Introductions accessibles

  • Michel Fichant, Leibniz, Les Belles Lettres, 1998. Bonne introduction par un grand spécialiste français.
  • Frédéric de Buzon, La Science leibnizienne de l'harmonie, Vrin, 2013.
  • Christiane Frémont, L'Être et la relation. Avec quarante-quatre lettres de Leibniz au père Des Bosses, Vrin, 1981 (réédition 1999).
  • Olivier Bloch, Leibniz, dans la collection Que sais-je ? (PUF). Court, panoramique.

Études approfondies

  • Louis Couturat, La Logique de Leibniz d'après des documents inédits, Alcan, 1901 (rééd. Olms). Classique.
  • Bertrand Russell, La Philosophie de Leibniz, Cambridge UP, 1900 (traduction française chez Alcan, 1908).
  • Martial Gueroult, Leibniz. Dynamique et métaphysique, Aubier, 1934.
  • Yvon Belaval, Leibniz, critique de Descartes, Gallimard, 1960.
  • Gilles Deleuze, Le Pli. Leibniz et le baroque, Minuit, 1988.
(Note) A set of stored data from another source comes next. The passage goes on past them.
theorem State.evalPort_keeps (s : State) (d : Die) (i : Nat) (hs : Holds K P s) (hk_bridge : K .bridge = false)
    (hk_faults : K .faults = false) (hk_lanes : K .lanes = false) (hk_llus : K .llus = false) (hk_out : K .out = false)
    (hk_regs : K .regs = false) (hk_rtb : K .rtb = false) (hk_sluice : K .sluice = false) (hk_svc : K .svc = false)
    (hk_swc : K .swc = false) :
    Holds K P (State.evalPort s d i) := by
  unfold State.evalPort
  try dsimp only
  with_reducible repeat' first
    | intro _ | assumption | apply State.watch_keeps | apply State.retirePort_keeps | apply Holds.ite | apply Holds.ite1
    | refine Holds.of_fst (by assumption) ?_ | split | dsimp only

theorem State.evalModule_keeps (s : State) (m : Nat) (hs : Holds K P s) (hk_bridge : K .bridge = false)
    (hk_faults : K .faults = false) (hk_llus : K .llus = false) (hk_noc : K .noc = false) (hk_out : K .out = false)
    (hk_regs : K .regs = false) (hk_rtb : K .rtb = false) (hk_sluice : K .sluice = false) (hk_svc : K .svc = false)
    (hk_swc : K .swc = false) :
    Holds K P (State.evalModule s m) := by
  unfold State.evalModule
  try dsimp only
  with_reducible repeat' first
    | intro _ | assumption | apply State.retireMod_keeps | apply Holds.ite | split | dsimp only

theorem State.evalRow_keeps (s : State) (d : Die) (array : Nat) (row : Nat) (bad : Bool) (bank : RowBank) (hs : Holds K P s)
    (hk_counters : K .counters = false) (hk_faults : K .faults = false) (hk_free : K .free = false)
    (hk_lanes : K .lanes = false) (hk_llus : K .llus = false) (hk_ops : K .ops = false) (hk_out : K .out = false)
    (hk_queues : K .queues = false) (hk_regs : K .regs = false) (hk_rings : K .rings = false) (hk_rtb : K .rtb = false)
    (hk_sluice : K .sluice = false) (hk_svc : K .svc = false) (hk_tmu : K .tmu = false) (hk_tru : K .tru = false)
    (hk_xlu : K .xlu = false) :
    Holds K P (State.evalRow s d array row bad bank) := by
  unfold State.evalRow
  try dsimp only
  with_reducible repeat' first
    | intro _ | assumption | apply State.event__keeps | apply State.observe_keeps | apply State.retireRow_keeps | apply Holds.ite
    | apply Holds.ite1 | refine Holds.of_fst (by assumption) ?_ | split | dsimp only

theorem State.evalHbm_keeps (s : State) (d : Die) (idx : Nat) (symbols : Nat) (lost : List Nat) (hs : Holds K P s)
    (hk_faults : K .faults = false) (hk_mem : K .mem = false) (hk_out : K .out = false) (hk_regs : K .regs = false)
    (hk_sluice : K .sluice = false) (hk_svc : K .svc = false) :
    Holds K P (State.evalHbm s d idx symbols lost) := by
  unfold State.evalHbm
  try dsimp only
  with_reducible repeat' first
    | intro _ | assumption | apply State.bumpBy_keeps | apply State.event__keeps | apply State.observe_keeps
    | apply State.retireHbm_keeps | apply Holds.ite | simp only [Holds.upd, hk_mem, Bool.false_eq_true, false_implies, implies_true]
    | apply Holds.foldl | apply Holds.ite1 | apply Holds.foldl1 | refine Holds.of_fst (by assumption) ?_ | split | dsimp only

theorem State.evalQdu_keeps (s : State) (d : Die) (control : Bool) (hs : Holds K P s) (hk_accesses : K .accesses = false)
    (hk_dmem : K .dmem = false) (hk_faults : K .faults = false) (hk_hag : K .hag = false) (hk_hold : K .hold = false)
    (hk_mem : K .mem = false) (hk_members : K .members = false) (hk_ops : K .ops = false) (hk_out : K .out = false)
    (hk_reads : K .reads = false) (hk_regs : K .regs = false) (hk_sluice : K .sluice = false) (hk_svc : K .svc = false)
    (hk_xlu : K .xlu = false) :
    Holds K P (State.evalQdu s d control) := by
  unfold State.evalQdu
  try dsimp only
  with_reducible repeat' first
    | intro _ | assumption | apply State.watch_keeps | apply State.observe_keeps | apply State.retireQdu_keeps | apply Holds.ite
    | apply Holds.ite1 | refine Holds.of_fst (by assumption) ?_ | split | dsimp only

theorem State.poisonUnit_keeps (s : State) (d : Die) (a : PayloadPlace) (hs : Holds K P s) (hk_free : K .free = false)
    (hk_llus : K .llus = false) (hk_mem : K .mem = false) (hk_ops : K .ops = false) (hk_out : K .out = false)
    (hk_queues : K .queues = false) (hk_regs : K .regs = false) (hk_rings : K .rings = false) (hk_sluice : K .sluice = false)
    (hk_swc : K .swc = false) (hk_tmu : K .tmu = false) (hk_triggers : K .triggers = false) (hk_tru : K .tru = false) :
    Holds K P (State.poisonUnit s d a) := by
  unfold State.poisonUnit
  try dsimp only
  with_reducible repeat' first
    | intro _ | assumption | apply State.modSwc_keeps | apply State.modSluice_keeps | apply State.modLlu_keeps
    | apply State.rxSettle_keeps | apply State.modCtx_keeps | apply State.modUx_keeps | apply State.pumpQueue_keeps
    | apply State.modQueue_keeps | apply Holds.ite | simp only [Holds.upd, hk_mem, Bool.false_eq_true, false_implies, implies_true]
    | split | dsimp only

theorem State.loseContext_keeps (s : State) (d : Die) (i : Nat) (hs : Holds K P s) (hk_accesses : K .accesses = false)
    (hk_dmem : K .dmem = false) (hk_faults : K .faults = false) (hk_hag : K .hag = false) (hk_hold : K .hold = false)
    (hk_mem : K .mem = false) (hk_members : K .members = false) (hk_ops : K .ops = false) (hk_out : K .out = false)
    (hk_reads : K .reads = false) (hk_regs : K .regs = false) (hk_rings : K .rings = false) (hk_rma : K .rma = false)
    (hk_sluice : K .sluice = false) (hk_svc : K .svc = false) (hk_tmu : K .tmu = false) (hk_tru : K .tru = false)
    (hk_xlu : K .xlu = false) :
    Holds K P (State.loseContext s d i) := by
  unfold State.loseContext
  try dsimp only
  with_reducible repeat' first
    | intro _ | assumption | apply State.abortCtx_keeps | apply State.availEvent_keeps | apply State.logEvent_keeps | split
    | dsimp only

theorem State.loseMatch_keeps (s : State) (key : Nat) (hs : Holds K P s) (hk_faults : K .faults = false)
    (hk_ops : K .ops = false) (hk_out : K .out = false) (hk_queues : K .queues = false) (hk_regs : K .regs = false)
    (hk_sluice : K .sluice = false) (hk_svc : K .svc = false) :
    Holds K P (State.loseMatch s key) := by
  unfold State.loseMatch
  try dsimp only
  with_reducible repeat' first
    | intro _ | assumption | apply State.queueFail_keeps | apply State.availEvent_keeps | apply State.logEvent_keeps | split
    | dsimp only

theorem execFaultEvaluation_keeps (o : FaultObs) (s : State) (hs : Holds K P s) (hk_accesses : K .accesses = false)
    (hk_bridge : K .bridge = false) (hk_counters : K .counters = false) (hk_dmem : K .dmem = false)
    (hk_engines : K .engines = false) (hk_faults : K .faults = false) (hk_free : K .free = false) (hk_hag : K .hag = false)
    (hk_hold : K .hold = false) (hk_lanes : K .lanes = false) (hk_llus : K .llus = false) (hk_mem : K .mem = false)
    (hk_members : K .members = false) (hk_noc : K .noc = false) (hk_ops : K .ops = false) (hk_out : K .out = false)
    (hk_polders : K .polders = false) (hk_ports : K .ports = false) (hk_power : K .power = false)
    (hk_queues : K .queues = false) (hk_reads : K .reads = false) (hk_regs : K .regs = false) (hk_rings : K .rings = false)
    (hk_rma : K .rma = false) (hk_rtb : K .rtb = false) (hk_sluice : K .sluice = false) (hk_svc : K .svc = false)
    (hk_swc : K .swc = false) (hk_tmu : K .tmu = false) (hk_triggers : K .triggers = false) (hk_tru : K .tru = false)
    (hk_xlu : K .xlu = false) :
    HoldsO K P (execFaultEvaluation o s) := by
  unfold execFaultEvaluation
  try dsimp only
  with_reducible repeat' first
   
    | (intro g x hg; cases g <;> first | exact absurd (hk_polders.symm.trans hg) (by decide) | (with_unfolding_all exact dieSame_refl _ _) | (simp only [dieSame, and_self]))
    | intro _ | assumption | apply State.evalLane_keeps | apply State.evalPort_keeps | apply State.evalModule_keeps
    | apply State.spareWire_keeps | apply State.evalRow_keeps | apply State.observe_keeps | apply State.retireEngine_keeps
    | apply State.evalQdu_keeps | apply State.evalHbm_keeps | apply State.loseHostPort_keeps | apply State.loseDie_keeps
    | apply State.poisonUnit_keeps | apply State.modDie_keeps | apply State.loseContext_keeps | apply State.loseMatch_keeps
    | apply State.slotLost_keeps | apply State.bump_keeps | apply Holds.ite | apply HoldsO.next | apply Holds.ite1
    | refine Holds.of_fst (by assumption) ?_ | split | dsimp only

theorem execHeartbeatTimer_keeps (d : Die) (answered : Bool) (s : State) (hs : Holds K P s)
    (hk_accesses : K .accesses = false) (hk_bridge : K .bridge = false) (hk_counters : K .counters = false)
    (hk_dmem : K .dmem = false) (hk_engines : K .engines = false) (hk_faults : K .faults = false) (hk_hag : K .hag = false)
    (hk_hold : K .hold = false) (hk_lanes : K .lanes = false) (hk_llus : K .llus = false) (hk_mem : K .mem = false)
    (hk_members : K .members = false) (hk_noc : K .noc = false) (hk_ops : K .ops = false) (hk_out : K .out = false)
    (hk_ports : K .ports = false) (hk_power : K .power = false) (hk_queues : K .queues = false) (hk_reads : K .reads = false)
    (hk_regs : K .regs = false) (hk_rings : K .rings = false) (hk_rma : K .rma = false) (hk_rtb : K .rtb = false)
    (hk_sluice : K .sluice = false) (hk_svc : K .svc = false) (hk_swc : K .swc = false) (hk_tmu : K .tmu = false)
    (hk_triggers : K .triggers = false) (hk_xlu : K .xlu = false) :
    HoldsO K P (execHeartbeatTimer d answered s) := by
  unfold execHeartbeatTimer
  try dsimp only
  with_reducible repeat' first
    | intro _ | assumption | apply State.modFm_keeps | apply State.when_keeps | apply State.event__keeps | apply State.loseDie_keeps
    | apply Holds.ite | apply HoldsO.next | split | dsimp only

theorem execSuppressedRecordsTick_keeps (s : State) (hs : Holds K P s) (hk_faults : K .faults = false)
    (hk_out : K .out = false) (hk_regs : K .regs = false) (hk_sluice : K .sluice = false) (hk_svc : K .svc = false) :
    HoldsO K P (execSuppressedRecordsTick s) := by
  unfold execSuppressedRecordsTick
  try dsimp only
  with_reducible repeat' first
    | intro _ | assumption | apply State.putEvent_keeps | apply State.modFm_keeps | apply Holds.ite | apply HoldsO.next | split
    | dsimp only

theorem execEngineWatchdog_keeps (n : Fin 128) (s : State) (hs : Holds K P s) (hk_accesses : K .accesses = false)
    (hk_dmem : K .dmem = false) (hk_engines : K .engines = false) (hk_faults : K .faults = false) (hk_hag : K .hag = false)
    (hk_hold : K .hold = false) (hk_mem : K .mem = false) (hk_out : K .out = false) (hk_regs : K .regs = false)
    (hk_sluice : K .sluice = false) (hk_svc : K .svc = false) :
    HoldsO K P (execEngineWatchdog n s) := by
  unfold execEngineWatchdog
  try dsimp only
  with_reducible repeat' first
    | intro _ | assumption | apply State.event__keeps | apply State.observe_keeps | apply State.engineReset_keeps | apply Holds.ite
    | apply HoldsO.next | apply Holds.ite1 | split | dsimp only

theorem State.fmEnd_keeps (s : State) (detail : Nat) (hs : Holds K P s) (hk_regs : K .regs = false) :
    Holds K P (State.fmEnd s detail) := by
  unfold State.fmEnd
  try dsimp only
  with_reducible repeat' first
    | intro _ | assumption | apply State.wrs_keeps | apply Holds.ite | split | dsimp only

theorem State.fmGo_keeps (s : State) (op : Nat) (act : State → Except Nat State) (hs : Holds K P s)
    (hact : ∀ x0, Holds K P x0 → HoldsE K P (act x0)) (hk_regs : K .regs = false) :
    Holds K P (State.fmGo s op act) := by
  unfold State.fmGo
  try dsimp only
  with_reducible repeat' first
    | intro _ | assumption | apply State.wr_keeps | apply State.fmEnd_keeps | apply hact | apply Holds.ite | exact HoldsE.error
    | apply HoldsE.ok | apply HoldsE.ite | exact HoldsEP.error | apply HoldsEP.ok | apply HoldsEP.ite
    | refine Holds.of_ok (by assumption) ?_ | refine Holds.of_okP (by assumption) ?_ | split | dsimp only

theorem State.fmRetire_keeps (s : State) (hs : Holds K P s) (hk_accesses : K .accesses = false)
    (hk_bridge : K .bridge = false) (hk_counters : K .counters = false) (hk_dmem : K .dmem = false)
    (hk_engines : K .engines = false) (hk_faults : K .faults = false) (hk_free : K .free = false) (hk_hag : K .hag = false)
    (hk_hold : K .hold = false) (hk_lanes : K .lanes = false) (hk_llus : K .llus = false) (hk_mem : K .mem = false)
    (hk_members : K .members = false) (hk_noc : K .noc = false) (hk_ops : K .ops = false) (hk_out : K .out = false)
    (hk_ports : K .ports = false) (hk_power : K .power = false) (hk_queues : K .queues = false) (hk_reads : K .reads = false)
    (hk_regs : K .regs = false) (hk_rings : K .rings = false) (hk_rma : K .rma = false) (hk_rtb : K .rtb = false)
    (hk_sluice : K .sluice = false) (hk_svc : K .svc = false) (hk_swc : K .swc = false) (hk_tmu : K .tmu = false)
    (hk_triggers : K .triggers = false) (hk_tru : K .tru = false) (hk_xlu : K .xlu = false) :
    HoldsE K P (State.fmRetire s) := by
  unfold State.fmRetire
  try dsimp only
  with_reducible repeat' first
    | intro _ | assumption | apply State.retireLane_keeps | apply State.retirePort_keeps | apply State.retireMod_keeps
    | apply State.loseDie_keeps | apply State.recordRet_keeps | apply State.retireEngine_keeps | apply State.retireBank_keeps
    | apply State.retireWqu_keeps | apply State.retireRow_keeps | apply State.retireHbm_keeps | apply State.retireQdu_keeps
    | apply State.loseHostPort_keeps | apply Holds.ite | exact HoldsE.error | apply HoldsE.ok | apply HoldsE.ite
    | refine Holds.of_ok (by assumption) ?_ | split | dsimp only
Œuvres de Leibniz : par où commencer

  • Discours de métaphysique (1686) : court, fondamental. Suivi de la correspondance avec Arnauld qui en éclaire les implications. Édition GF-Flammarion ou Vrin.
  • Monadologie (1714) : 90 paragraphes, très dense, synthèse de la métaphysique leibnizienne. Difficile sans guide, à lire idéalement avec un commentaire (par exemple celui d'Émile Boutroux ou de Christiane Frémont).
  • Principes de la nature et de la grâce (1714) : version plus accessible que la Monadologie, à lire en parallèle.
  • Essais de Théodicée (1710) : long, mais accessible dans son cours. Le « Discours préliminaire » est l'un des grands textes sur le rapport entre foi et raison.
  • Nouveaux Essais sur l'entendement humain (1704, publiés 1765) : sous forme de dialogue, plus lisible que les opuscules. Particulièrement précieux : la préface, le livre I (sur les idées innées), et le livre II chapitre 1 (sur les sens et l'entendement).
  • Correspondance avec Clarke (1715-1716) : courte, vive, sur l'espace, le temps et Dieu. Excellente porte d'entrée par les questions cosmologiques.

Sur le contexte historique

  • E. J. Aiton, Leibniz. A Biography, Adam Hilger, 1985. Biographie de référence en anglais.
  • Maria Rosa Antognazza, Leibniz: An Intellectual Biography, Cambridge UP, 2009. Biographie intellectuelle plus récente, magistrale.

Ressources en ligne

  • Stanford Encyclopedia of Philosophy, plusieurs articles : « Gottfried Wilhelm Leibniz » par Brandon Look, « Leibniz on the Problem of Evil » par Michael Murray, etc.
  • L'Académie des sciences de Berlin-Brandebourg publie en ligne une partie de l'édition critique : Akademie-Ausgabe.
  • Le Leibniz-Forschungszentrum de l'université de Münster édite la revue Studia Leibnitiana.

Leibniz est l'un des philosophes les plus difficiles à aborder par lui-même, à cause de la dispersion de son œuvre. Commencer par le Discours de métaphysique avec un bon commentaire, ou par les Principes de la nature et de la grâce, est probablement la voie la plus sûre. Les Essais de Théodicée sont d'une lecture plus longue mais plus suivie.